Herman Cain’s “9-9-9” tax reform is attracting enough attention
to become the focus of this week’s Presidential debate. As a plan
for overhauling revenues and unleashing the private sector, it’s a
bold gambit that shows Cain is willing to take chances and shake up
the Capital.
The 9 percent business tax is a stroke of genius. It would
give us the lowest business rates in the world and would make us
the “tax haven” for investment from everywhere. The stock market
would barely be able to stay abreast. The 9 percent personal income
rate would eliminate all the deductions and put everyone on a level
playing field. Tax collection from “the rich” would skyrocket
because no one would hide income anymore, but “the other 99%” would
make out as well. Cain’s plan would fold in the 15 percent payroll
tax so the new 9 percent rate would be an improvement - but would
end the immunity that the bottom half has from paying any taxes at
all. Altogether a good show.
The stickler is that 9 percent national sales tax. That’s
where things start to fall apart. As other Republican candidates
point out, a 9 percent sales tax is an ugly departure from the
traditional pattern and raises all kinds of problems.
The sales tax has long been the preserve of the states and
is now imposed in all but five of them (Alaska, Delaware, Montana,
New Hampshire, and Oregon). The informal arrangement has been that
the federal government gets income taxes, the states get the sales
tax and local municipalities are granted the property tax. Often
they poach. States and even cities have imposed income taxes and
have also started trespassing on the property tax. But for the
federal government to demand a 9 percent sales tax would be a whole
new departure. Combined with state and city levies, it puts us near
20 percent, which is black market territory.
People are not going to pay a 20 percent sales tax on
big-ticket items such as cars and appliances. In New York City
there used to be a whole underground where stores would sell you a
computer and then tell you to pick it up at a warehouse in New
Jersey to avoid the city’s 8.75 percent sales tax. (This was before
New Jersey raised its own levy to 7 percent.) People will be
setting up new car drop-offs in the Cayman Islands in order to
avoid sales taxes and smuggling would be reborn.

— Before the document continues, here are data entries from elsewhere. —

/-- Code of a value that the format holds (a value already rounded to it). -/
def encodeFmt (code : Nat) : Val → Nat
  | .nan => nanCode code
  | .inf n =>
    let (eb, mb, _) := fmtShape code
    (if n then 2 ^ (mb + eb) else 0) + (2 ^ eb - 1) * 2 ^ mb
  | .fin n m e =>
    if code = 0x8 then
      let k := m * 2 ^ (e + 6).toNat / 2 ^ (-(e + 6)).toNat
      ofInt 8 (if n then -(k : Int) else k)
    else
      let (eb, mb, bias) := fmtShape code
      let s := if n then 2 ^ (mb + eb) else 0
      if m = 0 then s
      else
        let lg := (Nat.log2 m : Int) + e
        let x := max lg (1 - bias)
        let k := m * 2 ^ (e - (x - (mb : Int))).toNat / 2 ^ ((x - (mb : Int)) - e).toNat
        if lg < 1 - bias then s + k else s + ((lg + bias).toNat) * 2 ^ mb + (k - 2 ^ mb)

/-- Round to nearest even and encode. -/
def enc (code : Nat) (v : Val) : Nat := encodeFmt code (rn code v)

/-- Bytes per element times two (E2M1 takes half a byte, R99). -/
def halfBytes : Nat → Nat
  | 0x0 => 8
  | 0x1 => 4
  | 0x2 => 4
  | 0x7 => 1
  | 0x9 => 16
  | _ => 2

/-- Bytes that n elements take. -/
def elemBytes (code n : Nat) : Nat := (n * halfBytes code + 1) / 2

/-- Is the format block-scaled (R126)? -/
def scaled (code : Nat) : Bool := decide (3 ≤ code) && decide (code ≤ 8)

/-- Block size of a block size code (R126). -/
def blockOf (bsz : Nat) : Nat := 16 * 2 ^ bsz

/-- Value of an E8M0 scale byte; 0xFF is NaN (R126). -/
def scaleVal (s : Nat) : Val := if s = 0xFF then .nan else .fin false 1 ((s : Int) - 127)

/-- Raw code of element i of a packed data plane given as bytes (R125). -/
def rawElem (code : Nat) (bs : List Byte) (i : Nat) : Nat :=
  if code = 0x7 then (fld bs (i / 2) 1) / (if i % 2 = 0 then 1 else 16) % 16
  else if code = 0x5 ∨ code = 0x6 then fld bs i 1 % 64
  else fld bs (i * (halfBytes code / 2)) (halfBytes code / 2)

/-- Value of an element with its block's scale byte, taken exactly (R126). -/
def scaledVal (code raw s : Nat) : Val :=
  if scaled code then (if s = 0xFF then .nan else vscale (decodeFmt code raw) ((s : Int) - 127)) else decodeFmt code raw

/-- Least power-of-two bound used by choose_scale. -/
def maxMag : List Val → Val
  | [] => vzero
  | v :: t => let w := maxMag t
              if vlt w (vabs v) then vabs v else w

/-- choose_scale of R130. -/
def chooseScale (vs : List Val) (code : Nat) : Nat :=
  if vs.any vNonfin then 0xFF
  else
    let a := maxMag vs
    if vIsZero a then 0x7F
    else (min (max (vLog2 a - emaxOf code) (-127)) 127 + 127).toNat

/-- quantize of R130: the scale byte and the codes of one block; `rs i` is the rounding of element i. -/
def quantize (vs : List Val) (code : Nat) (rs : Nat → Rounding) : Nat × List Nat :=
  let c := chooseScale vs code
  if c = 0xFF then (c, vs.map (fun _ => 0))
  else (c, vs.zipIdx.map (fun (v, i) => encodeFmt code (vround (rfmt code) (rs i) (vscale v (127 - (c : Int))))))

/-- Pack raw codes into bytes (R125); an odd E2M1 count leaves the high nibble of the last byte 0. -/
def packElems (code : Nat) : List Nat → List Byte
  | [] => []
  | [a] => toLe ((halfBytes code + 1) / 2) a
  | a :: b :: t => if code = 0x7 then BitVec.ofNat 8 (a % 16 + 16 * (b % 16)) :: packElems code t
                   else toLe (halfBytes code / 2) a ++ packElems code (b :: t)

/-- ply_round of R147. -/
def plyRound (x v m : Nat) : Nat :=
  let y := (x ^^^ v) * m % 2 ^ 64
  y ^^^ (y / 2 ^ 28)

/-- ply of R147: 16 random bits. -/
def ply (seed step tid idx : Nat) : Nat :=
  let x := plyRound 0 seed 0x0000100000100001
  let x := plyRound x (step * 2 ^ 32 + tid) 0x0000001000001001
  let x := plyRound x idx 0x0010000001000001
  let x := plyRound x 0 0x0000010000010001
  x / 2 ^ 48

/-- The stochastic rounding of an element under ply: 16 bits, or 8 bits under COMPAT (R150). -/
def plyRounding (compat : Bool) (seed step tid idx : Nat) : Rounding :=
  let r := ply seed step (tid % 2 ^ 32) (idx % 2 ^ 64)
  if compat then .stochastic (r / 256) 8 else .stochastic r 16

/-- tag_check of R179. -/
def tagCheck (tag exch step : Nat) : Nat :=
  let w := exch * 2 ^ 48 + tag % 2 ^ 48
  let x := plyRound 0 w 0x0000100000100001
  let x := plyRound x step 0x0000001000001001
  x / 2 ^ 48

/-- floor(v / 2^k) as an integer, toward minus infinity. -/
def floorAt (k : Int) : Val → Int
  | .fin n m e => (signedAt n (m * 2 ^ (e - k).toNat) 0 0) / ((2 : Int) ^ (k - e).toNat)
  | _ => 0

/-- Greatest exponent of the nonzero products. -/
def topExp : List Val → Option Int
  | [] => none
  | v :: t => match v, topExp t with
    | .fin _ m e, o => if m = 0 then o else some (match o with
        | some x => max x ((Nat.log2 m : Int) + e)
        | none => (Nat.log2 m : Int) + e)
    | _, o => o

/-- groupsum of R135 over element pairs; `code` is the accumulator's format, 0x0 for A32 and 0x9 for A64. -/
def groupsum (ab : List (Val × Val)) (code : Nat) (bias : Int) : Val :=
  if ab.any (fun p => vIsNan p.1 || vIsNan p.2) then .nan
  else
    let ps := ab.map (fun p => vmul p.1 p.2)
    if ps.any vIsNan then .nan
    else if ps.contains (.inf true) && ps.contains (.inf false) then .nan
    else if ps.contains (.inf true) then .inf true
    else if ps.contains (.inf false) then .inf false
    else match topExp ps with
      | none => vzero
      | some e =>
        let s := (ps.map (floorAt (e - 48))).sum
        rn code (if s = 0 then vzero else .fin (decide (s < 0)) s.natAbs (e - 48 + bias))

/-- One addition of the reference order, rounded once (R137). -/
def accAdd (code : Nat) (a t : Val) : Val := rn code (vadd a t)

There would also be all kinds of argument about how it
would apply. Do you pay it on an $800,000 house? On a $200,000
college education? Many states are trying to impose the tax on
services, which immediately gets a buzz from lawyers and other
professionals. Cain tries to distinguish between “new” and “used”
goods, but that would produce all kinds of gaming too. Plus the tax
is highly regressive. Poor people would pay a tax on what they eat.
Retired people with no income would be big losers. Plus the whole
thing would be a nightmare to collect. The states employ hundreds
of inspectors to audit the books of mom-and-pop grocery stores.
Would an army of federal inspectors be necessary as
well?
So a national sales tax is a non-starter. The whole thing
is just too complicated and hard to enforce. So does that mean
Herman Cain’s 9-9-9 is dead? Not quite. There’s another perfectly
plausible tax base that could serve as the other leg to the 9-9-9.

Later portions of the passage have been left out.